Stored data entries
-- ==== Sys2Proof/Proofs/Hits.lean ====
section
/-!
PROOFS. A report that hits an entry (R113 to R116, R119, R120): the energies it counts, when it overshoots, and what
settling it leaves.
-/

namespace Sys2Proof.Machine

/-! ## The energies counted (R114) -/

theorem reportedValue_getD (ps : List Pair) (c : GrantedCarrier) :
    (reportedValue ps c.index).getD c.granted =
      match ps.find? fun p => p.index == c.index with
      | some p => p.value
      | none => c.granted := by
  rw [reportedValue]
  cases ps.find? fun p => p.index == c.index <;> rfl

theorem countedEnergy_listed (s : State) (ps : List Pair) (c : GrantedCarrier) :
    countedEnergy s { index := c.index, value := (reportedValue ps c.index).getD c.granted, role := c.role } =
      carrierEnergy (liveEntry s c.index).gain (slotDuration s.carriers.slotsPerFrame)
        (match ps.find? fun p => p.index == c.index with
        | some p => p.value
        | none => c.granted) := by
  rw [← reportedValue_getD]
  rfl

theorem actualEnergy_append (s : State) (cs ds : List CountedCarrier) :
    actualEnergy s (cs ++ ds) = actualEnergy s cs + actualEnergy s ds := by
  simp only [actualEnergy, List.map_append, List.sum_append]

theorem hitCountsEachCarrier : Claims.HitCountsEachCarrier := by
  intro s e ps live energy counted alone
  constructor
  · rw [countHit, actualEnergy_append]
    simp only [actualEnergy, countReported, List.map_map, Function.comp_def, countedEnergy_listed]
    rfl
  · rw [actualAnchorEnergy, countHit, List.filter_append, actualEnergy_append]
    simp only [actualEnergy, countReported, List.filter_map, List.map_map, Function.comp_def, countedEnergy_listed]
    rfl

/-! ## When a report overshoots (R115) -/

theorem powerAbove_iff (v w : Power) :
    powerAbove v w = true ↔ ∃ k, v = .code k ∧ (w = .off ∨ ∃ g, w = .code g ∧ g < k) := by
  cases v <;> cases w <;> simp [powerAbove]

/-- In a report that names each carrier once, the value of a carrier is that of its pair. -/
theorem reportedValue_iff {ps : List Pair} (distinct : (ps.map Pair.index).Nodup) (i : Fin 8) (v : Power) :
    reportedValue ps i = some v ↔ ∃ p ∈ ps, p.index = i ∧ p.value = v := by
  induction ps with
  | nil => simp [reportedValue]
  | cons p rest ih =>
    rw [List.map_cons, List.nodup_cons] at distinct
    rw [reportedValue, List.find?_cons]
    by_cases here : p.index = i
    · have once : ∀ q ∈ rest, q.index ≠ i := fun q hq same => distinct.1 (by
        rw [here, ← same]
        exact List.mem_map_of_mem hq)
      simp only [here, beq_self_eq_true, Option.map_some, Option.some.injEq, List.exists_mem_cons_iff, true_and]
      exact ⟨.inl, fun h => h.resolve_right fun ⟨q, hq, same, _⟩ => once q hq same⟩
    · have elsewhere : (p.index == i) = false := beq_false_of_ne here
      simp only [elsewhere, List.exists_mem_cons_iff, here, false_and, false_or]
      exact ih distinct.2

theorem anyCode_iff (ps : List Pair) : anyCode ps = true ↔ ∃ p ∈ ps, ∃ k, p.value = .code k := by
  simp only [anyCode, List.any_eq_true]
  refine exists_congr fun p => and_congr_right fun _ => ?_
  cases p.value <;> simp [isCode]

theorem mem_unlistedPairs (e : OpenGrant) (ps : List Pair) (p : Pair) :
    p ∈ unlistedPairs e ps ↔ p ∈ ps ∧ ∀ c ∈ e.carriers, c.index ≠ p.index := by
  simp [unlistedPairs]

theorem hitOvershoots_eq (e : OpenGrant) (ps : List Pair) :
    hitOvershoots e ps =
      ((e.carriers.any fun c => (reportedValue ps c.index).any fun v => powerAbove v c.granted) ||
        anyCode (unlistedPairs e ps)) := by
  rw [hitOvershoots]
  congr 2
  funext c
  cases reportedValue ps c.index <;> rfl

/-- A carrier the entry lists is reported above its grant. -/
theorem listed_overshoots_iff {ps : List Pair} (distinct : (ps.map Pair.index).Nodup) (c : GrantedCarrier) :
    (reportedValue ps c.index).any (fun v => powerAbove v c.granted) = true ↔
      ∃ p ∈ ps, c.index = p.index ∧ powerAbove p.value c.granted = true := by
  simp only [Option.any_eq_true, reportedValue_iff distinct]
  constructor
  · rintro ⟨v, ⟨p, hp, index, rfl⟩, above⟩
    exact ⟨p, hp, index.symm, above⟩
  · rintro ⟨p, hp, index, above⟩
    exact ⟨p.value, ⟨p, hp, index.symm, rfl⟩, above⟩

theorem overshootIsAboveTheGrant : Claims.OvershootIsAboveTheGrant := by
  intro e ps distinct
  simp only [hitOvershoots_eq, Bool.or_eq_true, List.any_eq_true, anyCode_iff, mem_unlistedPairs,
    listed_overshoots_iff distinct, powerAbove_iff]
  constructor
  · rintro (⟨c, hc, p, hp, index, k, value, above⟩ | ⟨p, ⟨hp, unlisted⟩, k, value⟩)
    · exact ⟨p, hp, k, value, .inr ⟨c, hc, index, above⟩⟩
    · exact ⟨p, hp, k, value, .inl unlisted⟩
  · rintro ⟨p, hp, k, value, unlisted | ⟨c, hc, index, above⟩⟩
    · exact .inr ⟨p, ⟨hp, unlisted⟩, k, value⟩
    · exact .inl ⟨c, hc, p, hp, index, k, value, above⟩

/-! ## A hit settled (R116, R119) -/

theorem energyCorrect_eq (energy charged actual : Nat) :
    energyCorrect energy charged actual =
      if charged ≤ actual then min 4294967295 (energy + (actual - charged)) else energy + actual - charged := by
  rw [energyCorrect, energyAdd, max32]
  split
  · rfl
  · omega

theorem countUp_le {top n : Nat} (h : n ≤ top) : countUp top n = min top (n + 1) := by
  rw [countUp]
  split <;> omega

theorem correctRecord_eq {r : IntervalRecord} (h : r.corrected ≤ 255) (e : OpenGrant) (actual anchors : Nat) :
    correctRecord e actual anchors r =
      { r with
        energy :=
          if e.charge ≤ actual then min 4294967295 (r.energy + (actual - e.charge)) else r.energy + actual - e.charge
        anchorEnergy :=
          if e.anchorCharge ≤ anchors then min 4294967295 (r.anchorEnergy + (anchors - e.anchorCharge))
          else r.anchorEnergy + anchors - e.anchorCharge
        corrected := min 255 (r.corrected + 1) } := by
  simp only [correctRecord, energyCorrect_eq, countUp_le h]

section settle
variable (e : OpenGrant) (actual anchors : Nat) (s : State)

theorem settleHit_openGrants : (settleHit e actual anchors s).openGrants =
    { s.openGrants with entries := s.openGrants.entries.filter fun x => x.position != e.position } := by
  rw [settleHit, frame_openGrants (recomputeExposure_frame _) (by decide), withoutEntry_openGrants,
    frame_openGrants (mapNamedRecord_frame _ _ _) (by decide)]

theorem settleHit_get (q : Fin 128) : recordAt (settleHit e actual anchors s) q =
    if q = e.ringPosition ∧ (recordAt s e.ringPosition).number = e.intervalNumber then
      correctRecord e actual anchors (recordAt s q)
    else recordAt s q := by
  rw [settleHit, recomputeExposure_get, recordAt_frame (withoutEntry_frame _ _) (by decide), mapNamedRecord_get]

theorem settleHit_exhausted :
    (settleHit e actual anchors s).ring.exhausted = windowExhausted (settleHit e actual anchors s) :=
  recomputeExposure_exhausted _

theorem settleHit_ring : (settleHit e actual anchors s).ring =
    { s.ring with
      records := (settleHit e actual anchors s).ring.records
      exhausted := windowExhausted (settleHit e actual anchors s) } := by
  rw [← settleHit_exhausted, settleHit, recomputeExposure_ring, withoutEntry_ring, mapNamedRecord_ring]

theorem settleHit_work : (settleHit e actual anchors s).work =
    toldOfExposure s.ring.exhausted (windowExhausted (settleHit e actual anchors s)) s.work := by
  rw [← settleHit_exhausted, settleHit, recomputeExposure_told, recomputeExposure_ring, withoutEntry_ring,
    frame_work (withoutEntry_frame _ _) (by decide), frame_work (mapNamedRecord_frame _ _ _) (by decide),
    mapNamedRecord_ring]

/-- Where the entry's interval is gone from the record, every record stands (R124). -/
theorem settleHit_records (gone : (recordAt s e.ringPosition).number ≠ e.intervalNumber) :
    (settleHit e actual anchors s).ring.records = s.ring.records := by
  rw [settleHit, recomputeExposure_ring, withoutEntry_ring, mapNamedRecord, if_neg gone]

end settle

theorem noteOvershoot_eq (b : Bool) (p : Word32) (s : State) :
    noteOvershoot b p s = if b then faulted .overshoot (raised (.overshoot p) s) else s := by
  rw [noteOvershoot, raiseFault_eq, raiseChange_eq]

theorem noteOvershoot_changes (b : Bool) (p : Word32) (s : State) :
    (noteOvershoot b p s).changes = if b then reported (.overshoot p) s.changes else s.changes := by
  rw [noteOvershoot_eq]
  cases b <;> rfl

theorem noteOvershoot_work (b : Bool) (p : Word32) (s : State) :
    (noteOvershoot b p s).work =
      { s.work with faults := s.work.faults ++ if b then [.overshoot] else [] } := by
  rw [noteOvershoot_eq]
  cases b
  · exact (congrArg (fun fs => { s.work with faults := fs }) (List.append_nil _)).symm
  · rfl

theorem matchReport_hit {p : Word32} {s : State} {e : OpenGrant} (h : findEntry p s = some e) (ps : List Pair) :
    matchReport p ps s =
      (noteOvershoot (hitOvershoots e ps) p
          (settleHit e (actualEnergy s (countHit s e ps)) (actualAnchorEnergy s (countHit s e ps)) s),
        { status := if hitOvershoots e ps then .overshoot else .done
          detail := byte4 p.toNat ++ byte4 e.charge ++ byte4 (actualEnergy s (countHit s e ps)) }) := by
  rw [matchReport, h]

/-- What a hit leaves, record by record and block by block. -/
theorem matchReport_settles {p : Word32} {s : State} {e : OpenGrant}
    (found : s.openGrants.entries.find? (fun x => x.position == p) = some e) (ps : List Pair) :
    let actual := actualEnergy s (countHit s e ps)
    let anchors := actualAnchorEnergy s (countHit s e ps)
    let exceeds := hitOvershoots e ps
    let r := recordAt s e.ringPosition
    let v := (matchReport p ps s).1
    v.openGrants = { s.openGrants with entries := s.openGrants.entries.filter fun x => x.position != p } ∧
      (∀ q, recordAt v q =
        if q = e.ringPosition ∧ r.number = e.intervalNumber then correctRecord e actual anchors (recordAt s q)
        else recordAt s q) ∧
      (r.number ≠ e.intervalNumber → v.ring.records = s.ring.records) ∧
      v.ring = { s.ring with records := v.ring.records, exhausted := windowExhausted v } ∧
      v.changes = (if exceeds then reported (.overshoot p) s.changes else s.changes) ∧
      v.work =
        { toldOfExposure s.ring.exhausted (windowExhausted v) s.work with
          faults := (toldOfExposure s.ring.exhausted (windowExhausted v) s.work).faults ++
            if exceeds then [.overshoot] else [] } := by
  have position : e.position = p := by simpa using List.find?_some found
  rw [matchReport_hit found]
  generalize actualEnergy s (countHit s e ps) = actual
  generalize actualAnchorEnergy s (countHit s e ps) = anchors
  have before := settleHit_frame e actual anchors s
  have after := noteOvershoot_frame (hitOvershoots e ps) p (settleHit e actual anchors s)
  have changes := noteOvershoot_changes (hitOvershoots e ps) p (settleHit e actual anchors s)
  have work := noteOvershoot_work (hitOvershoots e ps) p (settleHit e actual anchors s)
  have window := windowExhausted_congr (s := settleHit e actual anchors s) (by rw [frame_ring after (by decide)])
    (by rw [frame_ring after (by decide)]) (by rw [frame_policy after (by decide)])
  rw [frame_changes before (by decide)] at changes
  rw [settleHit_work, ← window] at work
  refine ⟨?_, fun q => ?_, fun gone => ?_, ?_, changes, work⟩
  · rw [frame_openGrants after (by decide), settleHit_openGrants, position]
  · rw [recordAt_frame after (by decide), settleHit_get]
  · rw [frame_ring after (by decide), settleHit_records e actual anchors s gone]
  · rw [window, frame_ring after (by decide)]
    exact settleHit_ring e actual anchors s

/-- The row of a report whose pairs pass, taken at once (R112, R182). -/
theorem txReport_row {s : State} (ready : requestReady s) (tag : Byte) (frame : Word16) {slot : Byte} {ps : List Pair}
    (holds : (settle s).timing.state = .locked ∨ (settle s).timing.state = .coasting)
    (within : slot.toNat < slotCount (settle s).carriers.slotsPerFrame) (legal : legalList ps) :
    let u := settle s
    let p := slotPosition (resolveFrame frame u.timing.frameCounter) u.carriers.slotsPerFrame slot
    exec (.txReport tag frame slot (spelled ps)) s = .next
      (replied tag (.txReport frame slot (spelled ps)) (matchReport p ps u).2 (matchReport p ps u).1) := by
  have length : lengthAccepted (.txReport frame slot (spelled ps)) = true := by
    obtain ⟨atLeast, atMost, -, -⟩ := legal
    simpa [lengthAccepted, spelled] using ⟨atLeast, atMost⟩
  have row := request_ready ready tag (.txReport frame slot (spelled ps)) length
  have passed := checkPairs_spelled holds within legal
  generalize settle s = u at *
  have owner : ownRequest (.txReport frame slot (spelled ps)) u =
      matchReport (slotPosition (resolveFrame frame u.timing.frameCounter) u.carriers.slotsPerFrame slot) ps u := by
    simp only [ownRequest, takeTxReport, passed]
  rw [owner] at row
  exact row

theorem hitIsSettled : Claims.HitIsSettled := by
  intro tag frame slot ps s e ready
  have row := txReport_row ready tag frame (slot := slot) (ps := ps)
  generalize settle s = u at row ⊢
  intro _ p holds within legal found
  have row : exec (.txReport tag frame slot (spelled ps)) s = .next (replied tag (.txReport frame slot (spelled ps))
    (matchReport p ps u).2 (matchReport p ps u).1) := row holds within legal
  obtain ⟨openGrants, record, records, ring, changes, work⟩ := matchReport_settles found ps
  have onlyThese := matchReport_frame p ps u
  have reply : (matchReport p ps u).2 = _ := congrArg Prod.snd (matchReport_hit found ps)
  rw [reply] at row
  intro counted actual anchors exceeds r
  refine ⟨_, row, openGrants, fun current _ _ small => ?_, records, fun q other => ?_, ring, changes,
    ⟨?_, ?_⟩, onlyThese⟩
  · rw [record, if_pos ⟨rfl, current⟩, correctRecord_eq small]
  · rw [record, if_neg fun h => other h.1]
  · rw [work]
  · rw [work]

/-- Settles O52: a hit is settled on the record it names, counts each carrier once, and overshoots where a pair is above
its grant. -/
theorem reportHitCorrectsItsRecord : Obligations.ReportHitCorrectsItsRecord :=
  ⟨hitIsSettled, hitCountsEachCarrier, overshootIsAboveTheGrant⟩

end Sys2Proof.Machine
end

= Exercise requirements =
Looking at each line of the records, count the ones where the word "ownRequest" appears, and report only the count.

= Answer space =
2